## WORK INSTRUCTIONS
Print verbatim the opening line of the material and every subsequent line through the one containing "def State.fwRange (s".

Content starts

-- ==== Sys2Proof/Machine/Firmware.lean ====
section
/-! DEFINITION. Replacing a firmware image through DEV_FW (R416, R418). -/

namespace Sys2Proof.Machine

/-- A refused command of DEV_FW: ERR and a notice (R416, R462, R494). -/
def State.fwRefuse (s : State) (off : Nat) (value : Word) : State := (s.setFlag F.DEV_FW_ERR true).regNotice 3 off value

/-- The DRAM range of an image lies within the buffer area, and its length in 4 KiB units is one that an image may have (R416). -/
def State.fwRange (s : State) (addr len : Nat) : Bool :=
  decide (s.bufBase ≤ addr * 4096) && decide ((addr + len) * 4096 ≤ s.bufBase + 2 ^ 32) && decide (len ≤ 7168)

/-- A command of DEV_FW (R416): WRITE in Maintenance, to the image that is not running; SELECT of the image last written. OP 3 is
reserved and refused (log entry 48). -/
def State.fwCommand (s : State) (v off : Nat) (value : Word) : State :=
  let addr := bits v 24 28
  let len := bits v 5 13
  match bits v 0 2 with
  | 0 => s
  | 1 =>
    if s.flag F.DEV_POLICY_FW_WRITE_DIS || decide (s.mode.cur ≠ .maintenance) || s.flag F.DEV_FW_BUSY || !s.fwRange addr len then
      s.fwRefuse off value
    else { s with boot := { s.boot with fwRun := some (addr, len), written := none } }.setFlag F.DEV_FW_BUSY true
  | 2 =>
    match s.boot.written with
    | some b =>
      if s.flag F.DEV_FW_BUSY then s.fwRefuse off value
      else { s with boot := { s.boot with pref := b } }.setFlag F.DEV_FW_PREF b
    | none => s.fwRefuse off value
  | _ => s.fwRefuse off value

/-- DEV_FW is written (R12, R416): ERR clears where 1 is written to it. -/
def State.writeFw (s : State) (off size : Nat) (value : Word) : State :=
  s.command off size value false (fun v s =>
    (if bit v 4 then s.setFlag F.DEV_FW_ERR false else s).fwCommand v off value)

/-- DEV_FW is written with OP = 1 (R416). -/
def execFwWrite (size : Nat) (value : Word) (s : State) : Host.Outcome State Fault Refusal :=
  .next (s.writeFw R.DEV_FW size (BitVec.ofNat 64 (putBits value.toNat 0 2 1)))

/-- DEV_FW is written with OP = 2 (R416). -/
def execFwSelect (size : Nat) (value : Word) (s : State) : Host.Outcome State Fault Refusal :=
  .next (s.writeFw R.DEV_FW size (BitVec.ofNat 64 (putBits value.toNat 0 2 2)))

/-- The image is written (R416): `ok` where the CRC of its directory entry passes, the only check made (R418). -/
def execFwWriteComplete (ok : Bool) (s : State) : Host.Outcome State Fault Refusal :=
  .next (
    match s.boot.fwRun with
    | none => s
    | some (addr, len) =>
      if s.linkOff || decide (s.mode.cur = .halted) then s
      else
        let s1 := { s with boot := { s.boot with fwRun := none } }.setFlag F.DEV_FW_BUSY false
        if !ok then s1.setFlag F.DEV_FW_ERR true
        else
          let bytes := s.dram.readBytes (addr * 4096) (len * 4096)
          let b := !s.flag F.DEV_BOOT_STAT_IMAGE
          { s1 with boot := if b then { s1.boot with imageB := bytes, written := some b }
                            else { s1.boot with imageA := bytes, written := some b } })

end Sys2Proof.Machine
end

Content ends

## SOLUTION TO THE PROBLEM
-- ==== Sys2Proof/Machine/Firmware.lean ====
section
/-! DEFINITION. Replacing a firmware image through DEV_FW (R416, R418). -/

namespace Sys2Proof.Machine

/-- A refused command of DEV_FW: ERR and a notice (R416, R462, R494). -/
def State.fwRefuse (s : State) (off : Nat) (value : Word) : State := (s.setFlag F.DEV_FW_ERR true).regNotice 3 off value

/-- The DRAM range of an image lies within the buffer area, and its length in 4 KiB units is one that an image may have (R416). -/
def State.fwRange (s : State) (addr len : Nat) : Bool :=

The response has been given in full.